▸ WHAT IS NEEDED: Output, word for word, every line from the line with "at once. -/" through the final line of the data below.

(GIVEN DATA begins)

section
/-! PROOFS. IN and OUT (R160 to R163): with the operand resolved, IN is decided by the front of `InQ` and OUT by the room in `OutQ`. -/

namespace Sys2Proof.Machine

/-! ## IN -/

/-- An IN whose write finds no room (R55, R160). -/
theorem executed_inp_full {c : Config} {x : Vm} {m1 : Mode} {d v : Int} {more : List Int} (hd : destAddr c x 1 m1 d)
    (hr : ¬ writeRoom c x d) (hq : x.inQ = v :: more) : executed (.inp m1) c x = .error ⟨.capacityExceeded, d⟩ := by
  have hfull : ¬ writeRoom c { x with inQ := more } d := hr
  simp only [executed, resolveOut_addr hd, bind_ok, inputTo, hq]
  exact storeAndContinue_full hd.2.1 hfull

/-- IN with `InQ` empty under `Fault` (R160, R274). -/
theorem executed_inp_exhausted {c : Config} {x : Vm} {m1 : Mode} {d : Int} (hd : destAddr c x 1 m1 d) (hq : x.inQ = [])
    (hp : x.inputPolicy = .fault) : executed (.inp m1) c x = .error ⟨.inputExhausted, 0⟩ := by
  simp only [executed, resolveOut_addr hd, bind_ok, inputTo, hq, hp]

/-- Settles O19: by whether the write has room (`executed_inp_stores`, `executed_inp_full`). -/
theorem inStoresTheFrontWord : Obligations.InStoresTheFrontWord := by
  intro m1 s d v rest hip hd hq
  rw [exec_eq]
  refine ⟨fun hr => ?_, fun hr => ?_⟩
  · rw [executed_inp_stores hd hr hq]
    rfl
  · rw [executed_inp_full hd hr hq, finish_error_eq _ hip]
    rfl

/-- Settles O20: by `INPUT_POLICY` (`executed_inp_waits`, `executed_inp_exhausted`), before any write looks at the capacity. -/
theorem inWithoutInputWaitsOrFaults : Obligations.InWithoutInputWaitsOrFaults := by
  intro m1 s d hip hd hq
  rw [exec_eq]
  refine ⟨fun hp => ?_, fun hp => ?_⟩
  · rw [executed_inp_waits hd hq hp]
    rfl
  · rw [executed_inp_exhausted hd hq hp, finish_error_eq _ hip]
    rfl

/-- Settles O26: an IN that completes stores at the resolved destination and shortens `InQ`; a suspension writes the run state
alone, and a fault the run state and the record. -/
theorem inputFrame : Obligations.InputFrame := by
  intro m1 s t h
  have hrest := exec_rest h
  have hfault := exec_fault h
  rcases exec_cases h with ⟨r, y, he, rfl⟩ | ⟨e, rfl⟩
  · refine ⟨⟨he.rb (by simp), he.halted (by simp), he.inputPolicy, he.outQ (by simp)⟩, hfault, hrest, ?_⟩
    cases he with
    | inp hd hq _ =>
      refine ⟨fun d hd' a ha => ?_, fun hsame => ?_⟩
      · obtain rfl := destAddr_unique hd (resolveOut_eq_ok hd')
        simp [read_write_other _ _ _ _ ha, mem_footprintAdd, ha]
      · simp [hq] at hsame
    | inpWaits => simp
  · exact ⟨by simp, hfault, hrest, by simp, by simp⟩

/-! ## OUT -/

theorem outputFull_iff {c : Config} {x : Vm} : outputFull c x = true ↔ c.outDepth = some x.outQ.length := beq_iff_eq

/-- OUT with room in `OutQ` (R162). -/
theorem executed_out_appends {c : Config} {x : Vm} {m1 : Mode} {a1 : Int} (h1 : inputValue c x 1 m1 a1)
    (hroom : c.outDepth ≠ some x.outQ.length) :
    executed (.out m1) c x = .ok (.producedOutput a1, (x.pushOut a1).advance (x.ip + 2)) := by
  simp only [executed, resolveIn_value h1, bind_ok, outputFrom, outputFull_iff, hroom, if_false]
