/-- The checks of R220 on one address, with the cached translations of the fronts (R353, R358). -/
def checkAccess (s : State) (asid : Nat) (part : Option Nat) (user : Bool) (k : AccKind) (scope : Nat)
    (va align : Nat) : Xl :=
  if va ≥ 2 ^ 57 then .fault cPermission
  else if align ≠ 0 && va % align ≠ 0 then .fault cAlign
  else
    match tlbFind s asid part va with
    | none => .miss
    | some t =>
      if !leafAllows t.leaf user k then .fault cPermission
      else if !scopeOk (leafCC t.leaf) scope then .fault cScope
      else
        let pa := paIn t.leaf t.bits va
        if aliasAt s pa t.leaf then .fault cAlias else .ok pa t.leaf

/-- D is set at the first write through an entry (R353). -/
def markDirty (s : State) (asid : Nat) (part : Option Nat) (va : Nat) : State :=
  match tlbFind s asid part va with
  | none => s
  | some t =>
    if bitOf t.leaf 15 then s
    else
      let s := orLeaf s t.leafPa (2 ^ 15)
      { s with tlb := s.tlb.map fun x => if x = t then { x with leaf := x.leaf ||| 2 ^ 15 } else x }

/-- The end of a walk at a front under R348 to R353: a cached translation, or the fault that the access will take. -/
def finishAt (s : State) (front asid : Nat) (part : Option Nat) (va : Nat) : Except Nat State :=
  match walk s asid part va with
  | .noRoot => .error cViolation
  | .absent => .error cTranslation
  | .bad => .error cPermission
  | .leaf l at_ bits =>
    let pa := paIn l bits va
    if !channelOk s part pa then .error cPermission
    else if tierOf pa == 3 && !fmapOk (fmapEntry s pa) then .error cPermission
    else
      let s := if bitOf l 14 then s else orLeaf s at_ (2 ^ 14)
      let l := l ||| 2 ^ 14
      let ent : TlbEnt := ⟨asid, va / 4096, bits, part.getD 64, l, at_, some front⟩
      let s := updPage s (pa / 4096) fun p => { p with mode := p.mode.orElse fun _ => some (leafT l) }
      .ok { s with tlb := ent :: s.tlb.filter fun t => !(t.asid == asid && t.vpage == va / 4096 && t.front == some front) }

/-- The end of an address's walk at its own front. -/
def finishWalk (s : State) (asid : Nat) (part : Option Nat) (va : Nat) : Except Nat State := finishAt s (frontAt va) asid part va

/-- What the front of an address holds of its page, or finds in the tables. -/
def frontLeaf (s : State) (asid : Nat) (part : Option Nat) (va : Nat) : WalkRes :=
  match tlbFind s asid part va with
  | some t => .leaf t.leaf t.leafPa t.bits
  | none => walk s asid part va

/-- The front of an address holds its translation, with A set, and D where the access writes (R353). -/
def warmFront (s : State) (asid : Nat) (part : Option Nat) (write : Bool) (va : Nat) : State :=
  let s := match tlbFind s asid part va with
    | some _ => s
    | none => match finishWalk s asid part va with | .ok t => t | .error _ => s
  if write then markDirty s asid part va else s

/-- Cached translations dropped; a frame that no front translates loses its tracking mode (R358). -/
def dropTlb (s : State) (p : TlbEnt → Bool) : State :=
  let keep := s.tlb.filter fun t => !p t
  let live (f : Nat) := keep.any fun t => paIn t.leaf t.bits (t.vpage * 4096) / 4096 == f
  { s with
    tlb := keep
    pages := s.pages.map fun r => if live r.frame then r else { r with mode := none } }

/-! ### The device's own accesses (R439, R440) -/

/-- A translation for an access of the device, which ignores U. The walk is made at once. -/
def deviceXlate (s : State) (asid : Nat) (part : Option Nat) (k : AccKind) (va : Nat) : Xl :=
  if va ≥ 2 ^ 57 then .fault cPermission
  else
    match walk s asid part va with
    | .leaf l _ bits =>
      if !leafAllows l false k then .fault cPermission
      else if !channelOk s part (paIn l bits va) then .fault cPermission
      else .ok (redirect s (paIn l bits va)) l
    | .absent => .fault cTranslation
    | _ => .fault cPermission

/-- The bytes at a virtual address, read by the device byte by byte. -/
def deviceRead (s : State) (asid : Nat) (part : Option Nat) : Nat → Nat → Except Nat (List Byte)
  | _, 0 => .ok []
  | va, n + 1 =>
    match deviceXlate s asid part .read va with
    | .ok pa _ =>
      match deviceRead s asid part (va + 1) n with
      | .ok bs => .ok (mget s.mem pa :: bs)
      | .error e => .error e
    | .fault c => .error c
    | .miss => .error cTranslation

(GIVEN DATA ends)

▸ TASK OUTPUT:
/-- A translation for an access of the device, which ignores U. The walk is made at once. -/
def deviceXlate (s : State) (asid : Nat) (part : Option Nat) (k : AccKind) (va : Nat) : Xl :=
  if va ≥ 2 ^ 57 then .fault cPermission
  else
    match walk s asid part va with
    | .leaf l _ bits =>
      if !leafAllows l false k then .fault cPermission
      else if !channelOk s part (paIn l bits va) then .fault cPermission
      else .ok (redirect s (paIn l bits va)) l
    | .absent => .fault cTranslation
    | _ => .fault cPermission

/-- The bytes at a virtual address, read by the device byte by byte. -/
def deviceRead (s : State) (asid : Nat) (part : Option Nat) : Nat → Nat → Except Nat (List Byte)
  | _, 0 => .ok []
  | va, n + 1 =>
    match deviceXlate s asid part .read va with
    | .ok pa _ =>
      match deviceRead s asid part (va + 1) n with
      | .ok bs => .ok (mget s.mem pa :: bs)
      | .error e => .error e
    | .fault c => .error c
    | .miss => .error cTranslation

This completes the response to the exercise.